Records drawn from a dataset
****************************************
/-- A mode comes into force. -/
def enterMode (m : Mode) (cause : Nat) (s : State) : State :=
  let old := s.mode.mode
  let s := setMode (fun x => { x with
    mode := m, since := s.clk.epoch, request := none, interim := false, idleSince := s.clk.now }) s
  let s := modeChanged old m cause (setNl (fun n => { n with wakeDue := 0 }) s)
  if m == .recovery then yieldRole s else if m == .watch then stopPort s else s

/-- The mode a start calls for, and whether COMMISSION is the interim (R32). With no valid image it is RECOVERY in life-cycle FACTORY
too, the model's choice between R32 and R34 (log entry 88). -/
def firstMode (s : State) : Mode × Bool :=
  let lc := s.sag.lifecycle
  if lc == .returned || lc == .ended || s.mode.recoveryPending || !s.mode.validImage then (.recovery, false)
  else if lc == .factory then (.factory, false)
  else if lc == .blank then (.none, false)
  else if param s 0x0106 = 0 || s.mode.prev == .commission then (.commission, false)
  else if !s.hold.measured then (.commission, true)
  else if s.hold.refuseService then (.commission, false)
  else (.service, false)

/-- A rollback has restarted into a mode: STATE 0 and FW_ROLLED_BACK; a trial counts its time without fault, and a
UPD_CONFIRM that came before the mode ends it (R504, R509). -/
def trialMode (s : State) : State :=
  if s.upd.record.state = 2 then
    let s := logNow 0x0E02 (le 4 s.upd.bundleId ++ le 1 s.upd.rollCause) s
    updEvent 5 s.upd.bundleId (writeRecord (fun a => { a with state := 0 }) s)
  else if s.upd.record.state = 1 then
    let s := updEvent 3 s.upd.bundleId (setUpd (fun u => { u with trialSince := some s.clk.now }) s)
    if s.upd.confirmed then confirmTrial s else s
  else s

/-- FIRST_MODE_ENTERED: whether both Shutter channels report the image versions of the manifest; in a trial, other versions
roll it back (R504). -/
def execFirstModeEntered (versionsOk : Bool) (s : State) : Out :=
  whenever (s.dom.d3 && s.dom.d2 && s.mode.mode == .none && s.sag.lifecycle != .blank) s fun s =>
    if s.upd.record.state = 1 && !versionsOk then rollback 3 s else
    let m := firstMode s
    let s := if m.2 then advanceTo (s.mode.startAt + Tick.ms 400) s else s
    setMode (fun x => { x with interim := m.2 }) (trialMode (enterMode m.1 1 s))

/-- INTERIM_TO_SERVICE: at the first epoch boundary after the measurement (R36). -/
def execInterimToService (s : State) : Out :=
  whenever (s.mode.interim && s.mode.mode == .commission && s.hold.measured && decide (s.hold.cMeasEpoch < s.clk.epoch)
      && !s.hold.refuseService && s.mode.request.isNone) s
    fun s => enterMode .service 1 s

end Sys2Proof.Machine
end

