/-- The legally relevant rules (R505). -/
def lrRule (s : State) (m : List Byte) : Bool :=
  let p2 := partEntry m 1
  let p3 := partEntry m 2
  let run := lrVersionOf s
  let sealedLife := s.sag.lifecycle == .field || s.sag.lifecycle == .returned
  versionBelow (lrOf m) s.upd.record.lrFloor
    || (p2.targetHash != Config.sha256 (livePart s 2) && versionOf p2.version == run)
    || (sealedLife && p3.targetHash != Config.sha256 (setBytes (coef s)))

/-- BASE_HASH of every delta; without a sound running set no base exists (R501 step 4, R506). -/
def basesOk (s : State) (m : List Byte) : Bool :=
  (partEntries m).all fun p =>
    if !s.mode.validImage then p.encoding == 0
    else p.encoding != 1 || p.baseHash == Config.sha256 (livePart s p.id)

/-- Steps 1 to 4 of R501. -/
def manifestRefusal (s : State) (m : List Byte) : Option Nat :=
  if !manifestForm m then some stBadParam
  else if !bitN (fieldAt m 3 1) (variantBit s.ident.variant) then some stVariantMismatch
  else if !Config.verify 2 Config.firmwareKey (m.take 576) ((m.drop 576).take 64) || !makerOk s m then some stBundleSignature
  else if lrRule s m then some stLrRule
  else if !basesOk s m then some stBaseMismatch
  else none

/-! Staging (R500). -/

/-- The first offset not yet written. -/
def nextMissing (g : Staging) : Nat := (g.bytes.findIdx? Option.isNone).getD g.bytes.length

/-- A run of bytes written at an offset. -/
def writeAt (l : List (Option Byte)) (off : Nat) (data : List Byte) : List (Option Byte) :=
  l.take off ++ data.map some ++ l.drop (off + data.length)

def stageFrom (m : List Byte) (source : Nat) (fetch : Option (Nat × Tick)) (offerers : List Nat) : Staging :=
  { bundleId := bundleIdOf m, manifest := m, total := bundleLen m
    bytes := m.map some ++ List.replicate (bundleLen m - 704) none, source := source, fetch := fetch, offerers := offerers }

/-- A chain transfer writes the staging region; a bundle that has come whole is written no more. -/
def chainWrites (s : State) : Bool :=
  s.upd.stage == 1 && (match s.upd.staging with | some g => g.source == 2 && decide (nextMissing g < g.total) | none => false)

/-- The staging region is idle: nothing is being received or verified, and no VERIFIED bundle waits in it (log entry 85). -/
def stagingIdle (s : State) : Bool := (s.upd.stage == 0 || s.upd.stage == 3) && !s.upd.verifying

def execUpdStageBegin (r : Req) (manifest : List Byte) (s : State) : Out :=
  brixo 0x0E01 r s fun s =>
    let len := bundleLen manifest
    if chainWrites s || s.upd.verifying then refuse s stStageBusy
    else if 10 * 2 ^ 20 < len then refuse s stBadParam
    else
      let same := match s.upd.staging with
        | some g => g.manifest == manifest && (s.upd.stage == 1 || s.upd.stage == 2)
        | none => false
      let s := if same then s
        else setUpd (fun u => { u with staging := some (stageFrom manifest 1 none []), stage := 1 }) s
      answer s stOk (le 4 len)

def execUpdStageWrite (r : Req) (offset len : Nat) (data : List Byte) (s : State) : Out :=
  brixo 0x0E02 r s fun s =>
    match s.upd.staging with
    | none => refuse s stNotStaging
    | some g =>
      if s.upd.stage != 1 || g.source != 1 || s.upd.verifying then refuse s stNotStaging
      else if len != data.length then refuse s stBadLength
      else if offset % 4 != 0 || len = 0 || 4088 < len || g.total < offset + len then refuse s stBadParam
      else
        let g := { g with bytes := writeAt g.bytes offset data }
        answer (setUpd (fun u => { u with staging := some g }) s) stOk (le 4 (nextMissing g))

/-! Verification (R501). -/

def verifyFailed (st : Nat) (id : Nat) (s : State) : State :=
  updEvent 2 id (setUpd (fun u => { u with stage := 3, failStatus := st, verifying := false }) s)

def execUpdVerify (r : Req) (s : State) : Out :=
  brixo 0x0E03 r s fun s =>
    match s.upd.staging with
    | none => refuse s stBadParam
    | some g =>
      if nextMissing g < g.total then refuse s stBadParam
      else
        let m := (g.bytes.map (·.getD 0)).take 704
        match manifestRefusal s m with
        | some st => refuse (verifyFailed st g.bundleId s) st
        | none => answer (setUpd (fun u => { u with verifying := true }) s) stAccepted

/-- A delta applied to a base (R499): none where it is malformed. -/
def applyDelta (base : List Byte) : Nat → List Byte → List Byte → Option (List Byte)
  | _, [], out => some out
  | 0, _, _ => none
  | n + 1, d, out =>
    if fieldAt d 0 4 = 1 then
      let off := fieldAt d 4 4
      let len := fieldAt d 8 4
      if d.length < 12 || base.length < off + len then none
      else applyDelta base n (d.drop 12) (out ++ (base.drop off).take len)
    else if fieldAt d 0 4 = 2 then
      let len := fieldAt d 4 4
      if d.length < 8 + len then none else applyDelta base n (d.drop (8 + len)) (out ++ (d.drop 8).take len)
    else none

/-- The payloads of the parts, in PART_ID order. -/
def payloads : List PartEntry → List Byte → List (PartEntry × List Byte)
  | [], _ => []
  | p :: ps, b => (p, b.take p.payloadLen) :: payloads ps (b.drop p.payloadLen)

/-- One part rebuilt (R501 step 5). -/
def rebuildPart (s : State) (p : PartEntry) (payload : List Byte) : Option (List Byte) :=
  let out := match p.encoding with
    | 0 => some payload
    | 1 => applyDelta (livePart s p.id) (payload.length + 1) payload []
    | _ => some (livePart s p.id)
  match out with
  | some b => if b.length = p.targetLen && Config.sha256 b == p.targetHash then some b else none
  | none => none

def rebuild (s : State) (bundle : List Byte) : List (Option (List Byte)) :=
  (payloads (partEntries bundle) (bundle.drop 704)).map fun x => rebuildPart s x.1 x.2

/-- Part 3 under R90 with its own CRC, part 4 under the table checks of R434 (R501 step 6). -/
def contentOk (parts : List (List Byte)) : Bool :=
  let p3 := (parts[2]?).getD []
  let p4 := (parts[3]?).getD []
  p3.length == 2728 && crc32c (p3.take 2724) == fieldAt p3 2724 4 && (setCheck (parseSet p3)).isNone && waveOk p4

/-! Chains (R502). -/

/-- The payload of a chain message. -/
def chainBytes (op id off len : Nat) (data : List Byte) : List Byte :=
  le 1 op ++ zeros 3 ++ le 4 id ++ le 4 off ++ le 2 len ++ zeros 2 ++ data

def sendChain (op dst id off len : Nat) (data : List Byte) (s : State) : State :=
  fabricSend 4 2 dst (chainBytes op id off len data) (setUpd (fun u => { u with chainSent := some (op, dst, off, len) }) s)

/-- Chains run: enabled, not at shedding step 4, not in HOLDUP or WATCH. -/
def chainOn (s : State) : Bool :=
  serving s && param s 0x0E01 == 1 && !bulkPaused s && !inHoldup s && s.mode.mode != .watch

/-- The VERIFIED bundle is offered to a neighbour that has an address (R502). -/
def offerTo (dst : Nat) (s : State) : State :=
  match s.upd.staging with
  | some g => if chainOn s && s.upd.stage == 2 && dst != 0xFFFE then sendChain 1 dst g.bundleId 0 0 [] s else s
  | none => s

/-- The VERIFIED bundle is offered to every fabric neighbour that has an address. -/
def offerBundle (id : Nat) (s : State) : State :=
  if !chainOn s then s
  else ((s.lin.neighbours.map (·.hello.short)).filter (· != 0xFFFE)).foldl (fun s d => sendChain 1 d id 0 0 [] s) s

/-- VERIFY_COMPLETE: steps 5 and 6 of R501; the slot not running takes the rebuilt set. -/
def execVerifyComplete (s : State) : Out :=
  match s.upd.staging with
  | none => .next s
  | some g =>
    whenever (s.upd.verifying && serving s && !inHoldup s) s fun s =>
      let bundle := g.bytes.map (·.getD 0)
      let parts := (rebuild s bundle).filterMap id
      let other := 1 - s.upd.record.runSlot
      let ok := parts.length == 7 && contentOk parts
      let set : ImageSet := ⟨(partEntries bundle).map (·.version), parts, bundle.take 704⟩
      let s := setUpd (fun u => { u with slots := u.slots.set other (if ok then some set else none) }) s
      if !ok then verifyFailed stIntegrity g.bundleId s
      else
        let s := updEvent 1 g.bundleId (setUpd (fun u => { u with stage := 2, verifying := false }) s)
        let s := match g.fetch with | some f => sendChain 4 f.1 g.bundleId 0 0 [] s | none => s
        offerBundle g.bundleId s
****************************************
*Task objective:*
Copy out the lines of the data where the string "measured" occurs.

*Solution for this problem:*
  else if !s.hold.measured then (.commission, true)
  whenever (s.mode.interim && s.mode.mode == .commission && s.hold.measured && decide (s.hold.cMeasEpoch < s.clk.epoch)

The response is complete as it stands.